Manchester by the Sea begins as Lee Chandler (Affleck) – a quiet, bitter, calcified janitor in Quincy, Massachusetts with a knack for starting fights – receives a phone call informing him of the death of his brother Joe (Kyle Chandler). He travels to the small town of Manchester-by-the-Sea to break the news to Joe’s teenage son Patrick (Lucas Hedges), but learns upon examining his brother’s will that he has been named as Patrick’s guardian. As fragments of the family’s past begin to appear in flashback, and we learn more and more about the troubles Lee and Joe have faced, we understand the deep grief that sits coiled at the heart of this film. I’m going to avoid details as much as possible, but you should be warned now: Manchester by the Sea is devastating to watch.

But, surprisingly enough, it also has more laughs in it than any comedy I’ve watched for a while – not in any sort of dark comedy sense, but rather because the script by Kenneth Lonergan, who also directed, is bristling with conversations so naturalistic and organically funny that the slightest of reactions or the smallest of quips between friends hit like the punchline to a stand-up’s best joke.

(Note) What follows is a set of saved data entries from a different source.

-- ==== Sys2Proof/Machine/TableOps.lean ====
section
/-! DEFINITION. Table commands (06_tables.md R182, R205 to R208, Tables 75 to 78): the descriptor, the checks before the
halves, what each operation does in one half, and the completion. -/

namespace Sys2Proof.Machine

/-! ### Status codes (Table 77) -/
abbrev stOk : Nat := 0x00
abbrev stExists : Nat := 0x01
abbrev stNotFound : Nat := 0x02
abbrev stNoSpace : Nat := 0x03
abbrev stBadOp : Nat := 0x04
abbrev stBadTable : Nat := 0x05
abbrev stBadArg : Nat := 0x06
abbrev stLpmFull : Nat := 0x07
abbrev stRingPending : Nat := 0x08
abbrev stDmaError : Nat := 0x09
abbrev stAbandoned : Nat := 0x0A
abbrev stUnreachable : Nat := 0x0B
abbrev stRefused : Nat := 0x0C

/-! ### The descriptor (Table 75) -/
def dOp (ws : List Word) : Nat := fld (wordAt ws 0) 0 8
def dTbl (ws : List Word) : Nat := fld (wordAt ws 0) 8 8
def dFence (ws : List Word) : Bool := bit (wordAt ws 0) 16
def dHeavy (ws : List Word) : Bool := bit (wordAt ws 0) 17
def dHalves (ws : List Word) : List Nat :=
  let x := fld (wordAt ws 0) 18 2
  if x = 1 then [0] else if x = 2 then [1] else [0, 1]
def dRmode (ws : List Word) : Nat := fld (wordAt ws 0) 20 2
def dStaged (ws : List Word) : Bool := decide (dRmode ws = 1)
def dIrq (ws : List Word) : Bool := bit (wordAt ws 0) 22
def dTag (ws : List Word) : Nat := fld (wordAt ws 1) 0 16
def dLen (ws : List Word) : Nat := fld (wordAt ws 4) 0 16
def dSlices (ws : List Word) : Word := wordAt ws 5

/-- The operations of Table 76. -/
def opKnown (op : Nat) : Bool :=
  [0x01, 0x02, 0x03, 0x04, 0x05, 0x10, 0x11, 0x12, 0x20, 0x21, 0x30, 0x31, 0x3F].contains op

def opEm (op : Nat) : Bool := decide (1 ≤ op ∧ op ≤ 5) || decide (op = 0x30 ∨ op = 0x31)
def opLpm (op : Nat) : Bool := decide (0x10 ≤ op ∧ op ≤ 0x12)
def opTcam (op : Nat) : Bool := decide (op = 0x20 ∨ op = 0x21)

/-- Bytes of an operation's block (Table 78). -/
def blockLen (op : Nat) : Nat :=
  if op = 0x3F then 0 else if op = 0x30 ∨ op = 0x31 then 9 else if opLpm op then 48 else if opTcam op then 98 else 64

/-- The table is enabled in a half and of the operation's kind. -/
def State.tableOk (s : State) (op t h : Nat) : Bool :=
  if op = 0x3F then true
  else if opTcam op then decide (t = 0x60)
  else if opLpm op then decide (0x40 ≤ t ∧ t ≤ 0x5F) && bit (s.lpmLt h (t - 0x40)) 0
  else decide (1 ≤ t ∧ t ≤ 0x3F) && bit (s.wlLt h t) 0

/-- Faults 1 to 3 of R207, before the block is read. -/
def State.earlyFault (s : State) (ws : List Word) : Option Nat :=
  let op := dOp ws
  if opKnown op = false then some stBadOp
  else if 2 ≤ dRmode ws ∨ (dStaged ws ∧ (op = 0x30 ∨ op = 0x31)) then some stBadArg
  else if (dHalves ws).all (s.tableOk op (dTbl ws)) = false then some stBadTable
  else none

/-- Fault 5 of R207: a short block, or a prefix length beyond the family's address. -/
def State.blockFault (s : State) (ws : List Word) (blk : List Byte) : Option Nat :=
  let op := dOp ws
  let b := blk.take (dLen ws)
  if b.length < blockLen op then some stBadArg
  else if opLpm op ∧ (dHalves ws).any (fun h => decide (s.lpmBits h (dTbl ws - 0x40) < (byteAt b 16).toNat)) then
    some stBadArg
  else none

/-- The routine code of an operation (Table 74); 0 for EM_READ, LPM_READ and NOP, for which the table lists none (DESIGN CHOICE, log entry
93). -/
def opRoutine (op : Nat) : Nat :=
  if op = 4 then 2 else if op ≤ 3 then 1 else if op = 0x10 then 3 else if op = 0x11 then 4
  else if op = 0x20 ∨ op = 0x21 then 5 else if op = 0x30 then 0x10 else if op = 0x31 then 0x11 else 0

/-- What an operation answers in a half: the status, INFO, and the block a read writes back. -/
structure Answer where
  status : Nat := 0
  info   : Nat := 0
  back   : List Byte := []
  deriving DecidableEq, Repr

def fail (st : Nat) : Answer := { status := st }

/-! ### Versions of a key (R182) -/

/-- A version: where it is, its tags. -/
structure Ver where
  id    : Nat
  birth : Option Nat
  death : Option Nat
  deriving DecidableEq, Repr

/-- The versions of a key as a staged change sees them: the one that a change staged for the next commit places, the
one it kills, and the one that stands without a DEATH. -/
structure Vers where
  placed : Option Ver
  dying  : Option Ver
  live   : Option Ver
  deriving DecidableEq, Repr

/-- The ring whose tags are pending staged changes: the staging ring, once it is FREE. While it is still live from its older
use, its tags are of that use (R182, R206). -/
def State.pendRing (s : State) : Option Nat := if s.ringLive s.rings.staging.val then none else some s.rings.staging.val

/-- A tag is of a change staged for the next commit. -/
def staged (stg t : Option Nat) : Bool := t.isSome && decide (t = stg)

/-- Sort versions by the changes staged for the next commit. -/
def versOf (stg : Option Nat) (vs : List Ver) : Vers :=
  { placed := vs.find? (fun v => staged stg v.birth)
    dying := vs.find? (fun v => !staged stg v.birth && staged stg v.death)
    live := vs.find? (fun v => !staged stg v.birth && v.death.isNone) }

def Vers.pending (v : Vers) : Bool := v.placed.isSome || v.dying.isSome

/-- What a command does to the versions of its key. -/
inductive Change where
  | stop (status : Nat)
  | nothing
  | rewrite (id : Nat)
  | place (staged : Bool) (kill : Option Nat)
  | kill (id : Nat)
  | remove (id : Nat)
  deriving DecidableEq, Repr

/-- INSERT (R178, R182). -/
def changeInsert (staged : Bool) (v : Vers) : Change :=
  if staged then
    match v.live, v.placed with
    | some _, _ => .stop stExists
    | none, some p => .rewrite p.id
    | none, none => .place true none
  else if v.pending then .stop stRingPending
  else if v.live.isSome then .stop stExists else .place false none

/-- UPDATE (R182). -/
def changeUpdate (staged : Bool) (v : Vers) : Change :=
  if staged then
    match v.placed, v.live, v.dying with
    | some p, _, _ => .rewrite p.id
    | none, some l, _ => .place true (some l.id)
    | none, none, some _ => .place true none
    | none, none, none => .stop stNotFound
  else if v.pending then .stop stRingPending
  else match v.live with
    | some l => .rewrite l.id
    | none => .stop stNotFound

/-- UPSERT (R182): an update where the key has a version to update, else an insert. -/
def changeUpsert (staged : Bool) (v : Vers) : Change :=
  match changeUpdate staged v with
  | .stop st => if st = stNotFound then changeInsert staged v else .stop st
  | c => c

/-- DELETE (R182). -/
def changeDelete (staged : Bool) (v : Vers) : Change :=
  if staged then
    match v.placed, v.live, v.dying with
    | some p, _, _ => .remove p.id
    | none, some l, _ => .kill l.id
    | none, none, some _ => .nothing
    | none, none, none => .stop stNotFound
  else if v.pending then .stop stRingPending
  else match v.live with
    | some l => .remove l.id
    | none => .stop stNotFound

/-- Locations that a change adds to the staging ring's log. -/
def Change.logs : Change → Nat
  | .place true (some _) => 2
  | .place true none => 1
  | .kill _ => 1
  | _ => 0

/-- The log has room for a change (07_rings.md R221). -/
def State.logRoom (s : State) (h : Nat) (c : Change) : Bool :=
  decide (c.logs = 0 ∨ s.logSize h s.rings.staging.val + c.logs ≤ 262144)

/-! ### Exact match -/

/-- The versions of a key in a half. -/
def State.emVers (s : State) (h t : Nat) (key : List Byte) : List Ver :=
  (s.emFind h t key).map (fun l => { id := l, birth := cwBirth (s.emW h l 8), death := cwDeath (s.emW h l 8) })

/-- A table's change of an entry's versions: the entry's result and STATIC, R178's placement, tags. A rewrite keeps LEARNED, HIT
and the damping fields (DESIGN CHOICE, log entry 82). -/
def State.emChange (s : State) (h t : Nat) (key : List Byte) (res : Nat) (static : Bool) : Change → State × Answer
  | .stop st => (s, fail st)
  | .nothing => (s, {})
  | .rewrite l =>
    let s1 := s.setResult h l res
    (s1.setEmW h l 8 (put (s1.emW h l 8) 11 1 (b2n static)), { info := locInfo l })
  | .place staged kill =>
    let birth := if staged then some s.rings.staging.val else none
    let c := ctrlWord t (s.isWideTbl h t) static false false birth none
    let s0 := match kill with
      | some l => s.setEmW h l 8 (put (s.emW h l 8) 18 3 (ringTag (some s.rings.staging.val)))
      | none => s
    (match s0.placeEntry h t key res c with
    | some (s1, l) => (s1, { info := locInfo l })
    | none => (s, fail stNoSpace))
  | .kill l => (s.setEmW h l 8 (put (s.emW h l 8) 18 3 (ringTag (some s.rings.staging.val))), {})
  | .remove l => (s.clearEntry h l, {})

/-- The change an exact-match operation makes. -/
def emDecide (op : Nat) (staged : Bool) (v : Vers) : Change :=
  if op = 1 then changeInsert staged v else if op = 2 then changeUpdate staged v
  else if op = 3 then changeUpsert staged v else changeDelete staged v

/-- The change that an exact-match operation makes in a half. -/
def State.emChoice (s : State) (h op t : Nat) (staged : Bool) (key : List Byte) : Change :=
  emDecide op staged (versOf s.pendRing (s.emVers h t key))

/-- The relocation path that an exact-match operation records in a half, if it needs one (R180). -/
def State.emPath (s : State) (h op t : Nat) (staged : Bool) (blk : List Byte) : List Nat :=
  let key := bytesAt blk 0 32
  let c := s.emChoice h op t staged key
  match c with
  | .place _ _ => if s.logRoom h c then (match s.roomPath h t key true with | some (d :: x :: p) => d :: x :: p | _ => []) else []
  | _ => []

/-- EM_INSERT, EM_UPDATE, EM_UPSERT and EM_DELETE in a half. -/
def State.emWrite (s : State) (h op t : Nat) (staged : Bool) (blk : List Byte) : State × Answer :=
  let key := bytesAt blk 0 32
  let c := s.emChoice h op t staged key
  if s.logRoom h c then s.emChange h t key (s.resStored h t (beAt blk 32 16)) (leAt blk 48 4 % 2 = 1) c
  else (s, fail stNoSpace)

/-- ATTR of an entry as a read returns it (Table 78). -/
def attrOf (w : Word) : Nat :=
  b2n (cwStatic w) + 2 * b2n (cwLearned w) + 4 * b2n (cwHit w) + 8 * b2n (cwFrozen w) + fld w 15 3 * 16
    + fld w 18 3 * 128

/-- EM_READ in a half: the version visible to the current ring. -/
def State.emRead (s : State) (h t : Nat) (blk : List Byte) : State × Answer :=
  match (s.emFind h t (bytesAt blk 0 32)).find? (fun l => s.emVisible h l s.rings.cur.val) with
  | none => (s, fail stNotFound)
  | some l =>
    (s, { info := locInfo l
          back := bytesAt blk 0 32 ++ beBytes 16 (s.entryResult h l) ++ leBytes 4 (attrOf (s.emW h l 8)) ++ zeros 12 })

/-! ### LPM -/

/-- The address number of a block for a table: 32 or 128 bits (Table 78). -/
def State.lpmAddr (s : State) (h n : Nat) (blk : List Byte) : Nat :=
  maskAddr (s.lpmBits h n) (byteAt blk 16).toNat (beAt blk 0 (s.lpmBits h n / 8))

/-- Versions of a prefix with their index in the half's list. -/
def lpmVers (n addr len : Nat) : Nat → List LpmPfx → List Ver
  | _, [] => []
  | i, x :: xs =>
    if x.tbl = n ∧ x.addr = addr ∧ x.len = len then
      { id := i, birth := x.birth, death := x.death } :: lpmVers n addr len (i + 1) xs
    else lpmVers n addr len (i + 1) xs

/-- Store the prefix list of a half; FULL is set on the edge on which LPM_UNITS reaches its limit (Table 80). -/
def State.setLpm (s : State) (h : Nat) (l : List LpmPfx) : State :=
  let before := s.lpmUnits h
  let s := s.setWood h { s.woodOf h with lpm := l }
  s.raiseIf (decide (before < 2097152 ∧ 2097152 ≤ s.lpmUnits h)) (pgWllpm h) evLpmFull

/-- A change of a prefix's versions. -/
def State.lpmChange (s : State) (h : Nat) (x : LpmPfx) : Change → State × Answer
  | .stop st => (s, fail st)
  | .nothing => (s, {})
  | .rewrite i => (s.setLpm h ((s.woodOf h).lpm.modify i (fun y => { y with result := x.result })), {})
  | .place staged _ =>
    if 2097152 < s.lpmUnits h + s.lpmCost h x then (s.raise (pgWllpm h) evLpmFull, fail stLpmFull)
    else (s.setLpm h ((s.woodOf h).lpm ++ [{ x with birth := if staged then some s.rings.staging.val else none }]), {})
  | .kill i => (s.setLpm h ((s.woodOf h).lpm.modify i (fun y => { y with death := some s.rings.staging.val })), {})
  | .remove i => (s.setLpm h ((s.woodOf h).lpm.eraseIdx i), {})

/-- LPM_INSERT and LPM_DELETE in a half. -/
def State.lpmWrite (s : State) (h op n : Nat) (staged : Bool) (blk : List Byte) : State × Answer :=
  let len := (byteAt blk 16).toNat
  let a := s.lpmAddr h n blk
  let v := versOf s.pendRing (lpmVers n a len 0 (s.woodOf h).lpm)
  let c := if op = 0x10 then changeInsert staged v else changeDelete staged v
  if s.logRoom h c then s.lpmChange h { tbl := n, addr := a, len := len, result := beAt blk 32 16 } c
  else (s, fail stNoSpace)

/-- LPM_READ in a half: the exact prefix, as the current ring sees it, with its tags in an ATTR that stands where an EM block has it (R182;
DESIGN CHOICE, log entry 97: Table 78 gives the LPM block no ATTR). -/
def State.lpmRead (s : State) (h n : Nat) (blk : List Byte) : State × Answer :=
  match ((s.woodOf h).lpmFind n (s.lpmAddr h n blk) (byteAt blk 16).toNat).find?
      (fun x => s.visible x.birth x.death s.rings.cur.val) with
  | none => (s, fail stNotFound)
  | some x =>
    (s, { back := bytesAt blk 0 32 ++ beBytes 16 x.result ++ leBytes 4 (ringTag x.birth * 16 + ringTag x.death * 128) })

/-! ### TCAM -/

/-- Write a TCAM entry on one edge; a write clears PERR (R189). -/
def State.tcPut (s : State) (sl e : Nat) (blk : List Byte) (birth : Option Nat) : State :=
  s.setMemWs (pgTcam sl) 0 (32 * e) ((List.range 24).map (fun i => BitVec.ofNat 32 (beAt blk (4 * i) 4))
    ++ [BitVec.ofNat 32 (1 + ringTag birth * 2)])

/-- Write an entry's control word; the write clears PERR (R189). -/
def State.setTcCtrl (s : State) (sl e : Nat) (w : Word) : State := s.setMemW (pgTcam sl) 0 (32 * e + 24) (put w 7 1 0)

/-- An index is retired while its entry's DEATH ring is in SWEEP or FREE (Table 76); a delete staged for the next
commit names a FREE ring and leaves its entry live until then (07_rings.md R219). -/
def State.tcRetired (s : State) (w : Word) : Bool :=
  match tcDeath w with
  | none => false
  | some d => decide (d ≠ s.rings.staging.val ∨ s.ringLive d) &&
      decide ((s.ringRec d).st = .sweep ∨ (s.ringRec d).st = .free)

/-- The change a TCAM operation makes at an index, from the entry's control word. -/
def State.tcDecide (s : State) (op : Nat) (staged : Bool) (e : Nat) (w : Word) : Change :=
  let placed := tcValid w && Machine.staged s.pendRing (tcBirth w)
  let dying := tcValid w && !placed && Machine.staged s.pendRing (tcDeath w)
  if staged = false then
    if placed ∨ dying then .stop stRingPending
    else if op = 0x20 then .rewrite e
    else if tcValid w ∧ tcDeath w = none then .remove e else .stop stNotFound
  else if op = 0x20 then
    if placed then .rewrite e
    else if tcValid w = false ∨ s.tcRetired w then .place true none else .stop stExists
  else if placed then .remove e
  else if dying then .nothing
  else if tcValid w ∧ tcDeath w = none then .kill e else .stop stNotFound

/-- A TCAM command in one slice (R206). -/
def State.tcOne (s : State) (op sl : Nat) (staged : Bool) (blk : List Byte) : State × Nat :=
  let e := leAt blk 96 2 % 4096
  let w := s.tcW sl e 24
  if s.enabled (pgTcam sl) = false then (s, stRefused)
  else
    let birth := if staged then some s.rings.staging.val else none
    match s.tcDecide op staged e w with
    | .stop st => (s, st)
    | .nothing => (s, stOk)
    | .rewrite _ => (s.tcPut sl e blk birth, stOk)
    | .place _ _ => (s.tcPut sl e blk birth, stOk)
    | .kill _ => (s.setTcCtrl sl e (put w 4 3 (ringTag (some s.rings.staging.val))), stOk)
    | .remove _ => (s.setTcCtrl sl e (put w 0 1 0), stOk)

Perhaps this is also because the characters having these conversations are so perfectly realised – the film is populated by such well-sketched people that within an extremely short time from meeting them they felt like close. It even gave me the all-too-rare treat of having a moment to recollect, some twenty-five minutes into the film, how glad I was that I had so much more time to spend with these wonderfully flawed people I was watching on-screen.

There may be yet another reason for this, however: the all-round, across-the-board brilliance of the performances. This may well be the performance of Affleck’s career (a description I certainly don’t use lightly as a huge fan of his), but he is backed up on all sides by the supporting players: Lucas Hedges pitches Patrick perfectly, with just the right mix of adolescent cockiness, plucky humour, and tender vulnerability; Michelle Williams achieves the highest minutes-of-heartbreak-time-to-minutes-of-screentime ratio since Anne Hathaway’s performance in Les Miserables; and Kyle Chandler reasserts himself as one of the most likeable men to ever grace a screen.

It’s difficult to forget the feeling you carry after seeing a truly great, truly sad film. I might just be a bit of a heartless bastard, but for me, crying during the first viewing of a movie is an extremely rare occurrence – 12 Years A Slave, The Lives of Others, and – most recently – I, Daniel Blake are among the small handful of films that have managed it. But what’s even more rare is that peculiar, gravely, sombre feeling that lingers after moments like the ending of Fruitvale Station, or the point at which Bridge To Terabithia’s plot takes a turn (if you’ve seen it, you know exactly what I mean): one part quiet hope, nine parts utter dejection. Truth be told, I have never felt it as strongly or for so long as I did after I first saw Manchester by the Sea. It’s one thing to make an easy tear-jerker of a film, but it takes an enormous amount of talent to tell a story this crushing and make it as immensely watchable as it is throughout, for so many reasons. I’ve picked my brain over and over to find a single fault in this film since my first viewing of it, and I simply cannot. Lonergan has achieved something wholly incredible. It probably won’t be the 2017 film that I rewatch the most – La La Land already has a pretty steadfast hold on that spot – but I will be astounded if I see a more moving film this year.